Now you will probably ask what is the use of regression in every-day life? Well, it is very useful and this fact can be easily proven. Let’s assume that we want to buy or sell a second-hand car or a flat or a mobile phone. We are wondering what may be the cost of a 5-year-old Volkswagen Passat with average equipment. Portals offering second-hand cars will display hundreds of sale offers. We can download that data and search for a relationship between a car’s age and its price. What would we discover? If we plot price logarithm against the cars’ age, a beautiful linear relationship will appear to our eyes. Where does this logarithm come from? It turns out that value of the cars drops with every year by a fixed percentage, which is around 15% (the exact value depends on the make and equipment). After a year a car’s price falls by 15%, after two years it falls by 27,8% (how come such percentage? here compound interest comes in handy), after three years by 38,6% and so on. However, when we take the logarithm of both sides of the price, compound interest changes into a linear relationship allowing us to quickly estimate the prices of second-hand cars.

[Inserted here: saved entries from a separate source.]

-- Events, epochs and responses touch the management side alone
/-- A change of the management side: `vane`, `evt` and `out` alone, and of `vane` only the epochs, sessions and counters that `v` holds. -/
def Mgmt (s t : State) : Prop := ∃ v e o, t = { s with vane := v, evt := e, out := o }
theorem Mgmt.refl (s : State) : Mgmt s s := ⟨s.vane, s.evt, s.out, rfl⟩
theorem Mgmt.trans {s t u : State} (h : Mgmt s t) (g : Mgmt t u) : Mgmt s u := by
  obtain ⟨v, e, o, rfl⟩ := h
  obtain ⟨v', e', o', rfl⟩ := g
  exact ⟨v', e', o', rfl⟩
/-- What a change of the management side leaves alone. -/
theorem Mgmt.keeps {s t : State} (h : Mgmt s t) :
    t.pending = s.pending ∧ t.free = s.free ∧ t.clk = s.clk ∧ t.dev = s.dev ∧ t.thm = s.thm ∧ t.tel = s.tel ∧ t.rt = s.rt ∧ t.tbl = s.tbl ∧
    t.ports = s.ports ∧ t.lanes = s.lanes ∧ t.link = s.link ∧ t.sw = s.sw ∧ t.xact = s.xact ∧ t.reqs = s.reqs ∧ t.mov = s.mov ∧ t.xl = s.xl ∧
    t.win = s.win ∧ t.pool = s.pool ∧ t.hp = s.hp ∧ t.sec = s.sec ∧ t.ops = s.ops ∧ t.absent = s.absent ∧ t.noticeSlot = s.noticeSlot ∧
    t.departures = s.departures ∧ t.excluded = s.excluded ∧ t.farun = s.farun := by
  obtain ⟨v, e, o, rfl⟩ := h
  exact ⟨rfl, rfl, rfl, rfl, rfl, rfl, rfl, rfl, rfl, rfl, rfl, rfl, rfl, rfl, rfl, rfl, rfl, rfl, rfl, rfl, rfl, rfl, rfl, rfl, rfl, rfl⟩
theorem emit_mgmt (s : State) (o : Output) : Mgmt s (s.emit o) := ⟨s.vane, s.evt, _, rfl⟩
theorem modEpoch_mgmt (s : State) (u : EUnit) (f : EpochRec → EpochRec) : Mgmt s (s.modEpoch u f) := ⟨_, s.evt, s.out, rfl⟩
theorem setMg_mgmt (s : State) (u : EUnit) (m : Option Nat) : Mgmt s (s.setMg u m) := ⟨_, s.evt, s.out, rfl⟩
theorem modSession_mgmt (s : State) (i : Nat) (f : Session → Session) : Mgmt s (s.modSession i f) := ⟨_, s.evt, s.out, rfl⟩
theorem notifyOne_mgmt (e : Event) (s : State) (i : Nat × Session) : Mgmt s (notifyOne e s i) := by
  unfold notifyOne
  split
  · exact ⟨_, s.evt, _, rfl⟩
  · exact Mgmt.refl s
theorem foldl_mgmt {α : Type} (f : State → α → State) (h : ∀ s x, Mgmt s (f s x)) (l : List α) (s : State) : Mgmt s (l.foldl f s) := by
  induction l generalizing s with
  | nil => exact Mgmt.refl s
  | cons x r ih => exact (h s x).trans (ih _)
theorem event_mgmt (s : State) (cls code sev unit detail aux : Nat) : Mgmt s (s.event cls code sev unit detail aux) := by
  unfold State.event
  split
  · exact Mgmt.refl s
  · exact Mgmt.trans ⟨s.vane, _, s.out, rfl⟩ (foldl_mgmt _ (notifyOne_mgmt _) _ _)
theorem noteChange_mgmt (old s : State) (u : EUnit) (self force : Bool) : Mgmt s (State.noteChange old s u self force) := by
  unfold State.noteChange
  extract_lets moved s1
  have h1 : Mgmt s s1 := by
    unfold s1
    split
    · exact modEpoch_mgmt _ _ _
    · exact Mgmt.refl s
  refine h1.trans ?_
  split
  · exact modEpoch_mgmt _ _ _
  · split
    · exact (modEpoch_mgmt _ _ _).trans (event_mgmt _ _ _ _ _ _ _)
    · exact Mgmt.refl _
theorem accept_mgmt (s : State) (u : Option EUnit) : Mgmt s (s.accept u) := by
  cases u with
  | none => exact Mgmt.refl s
  | some u => exact modEpoch_mgmt _ _ _
theorem countDatagram_mgmt (s : State) (i : Nat) : Mgmt s (s.countDatagram i) := by
  unfold State.countDatagram
  split
  · exact Mgmt.refl s
  · exact modSession_mgmt _ _ _
theorem respond_mgmt (s : State) (i : Nat) (f r : VFrame) : Mgmt s (s.respond i f r) := by
  unfold State.respond
  extract_lets s1 src s2
  have h1 : Mgmt s s1 := by
    unfold s1
    split
    · exact Mgmt.refl s
    · exact modSession_mgmt _ _ _
  have h2 : Mgmt s1 s2 := by
    unfold s2
    split
    · exact Mgmt.refl s1
    · exact ⟨_, s1.evt, s1.out, rfl⟩
  exact (h1.trans h2).trans (emit_mgmt _ _)
theorem noteRefused_mgmt (s : State) (f : VFrame) (a : Nat) : Mgmt s (s.noteRefused f a) := by
  unfold State.noteRefused
  split
  · exact ⟨_, s.evt, s.out, rfl⟩
  · exact Mgmt.refl s
@[simp] theorem noteRefused_out (s : State) (f : VFrame) (a : Nat) : (s.noteRefused f a).out = s.out := by
  unfold State.noteRefused; split <;> rfl
@[simp] theorem noteRefused_epochs (s : State) (f : VFrame) (a : Nat) : (s.noteRefused f a).vane.epochs = s.vane.epochs := by
  unfold State.noteRefused; split <;> rfl
theorem respond_out (s : State) (i : Nat) (f r : VFrame) : (s.respond i f r).out = s.out ++ [.vane i r] := by
  unfold State.respond State.emit
  dsimp only
  split <;> split <;> rfl
theorem respond_epochs (s : State) (i : Nat) (f r : VFrame) : (s.respond i f r).vane.epochs = s.vane.epochs := by
  unfold State.respond State.emit
  dsimp only
  split <;> split <;> rfl
theorem refuse_mgmt (s : State) (i : Nat) (f : VFrame) (a : Nat) : Mgmt s (s.refuse i f a) := (noteRefused_mgmt _ _ _).trans (respond_mgmt _ _ _ _)
/-- The last output of a response is the response. -/
theorem refuse_out (s : State) (i : Nat) (f : VFrame) (a : Nat) : (s.refuse i f a).out = s.out ++ [.vane i (s.rspFrame f a false [])] := by
  rw [State.refuse, respond_out, noteRefused_out]
theorem refuse_epochs (s : State) (i : Nat) (f : VFrame) (a : Nat) : (s.refuse i f a).vane.epochs = s.vane.epochs := by
  rw [State.refuse, respond_epochs, noteRefused_epochs]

The following diagram presents the relation between price expressed in exponential scale displayed on OY axis and car’s year of manufacture displayed on OX axis. The data was downloaded from otomoto.pl portal.
However, not every relationship is linear. Continuing the subject of second-hand cars, let us look at a very interesting relation between mileage and year of manufacture.
We would expect that mileage should increase in proportion to age of cars. If a certain number of kilometers was covered in a given year, then during two years the double number of kilometers should be covered, right? Interestingly, when we examine a chart presenting relation between mileage and age of cars, we observe a different trend for cars under 5 and a different trend for older vehicles. Young cars increase their mileage with rate of 20-25 thousand kilometers a year but after 5 years their mileage starts to increase by only 10-15 thousand kilometers a year. This dependence may result from difference in behavior of owners of older cars (sales representatives cover the highest number of kilometers and it is this group which most often drives new cars which are later on sold to new owners) or difference in behavior of sellers (they reduce mileage of the cars with high mileage and in case of older cars no service booklet is kept which would stand as a proof of manipulation).
We need to be careful when we search for relationships between variables. The fact that two variables seem dependent does not necessarily mean that one is a cause of the other. For example, when we analyze data about birth rate and number of stork nests in different villages in Poland, it turns out that there is a very strong dependence between these two values. The more nests, the more children! However, this does not prove that storks bring babies. So what does this prove? The bigger the village, the more houses, roofs, poles and other place for nests it has. On the other hand, more houses and people mean more children, obviously. This is why the number of children and the number of storks are related – they depend on the number of habitations.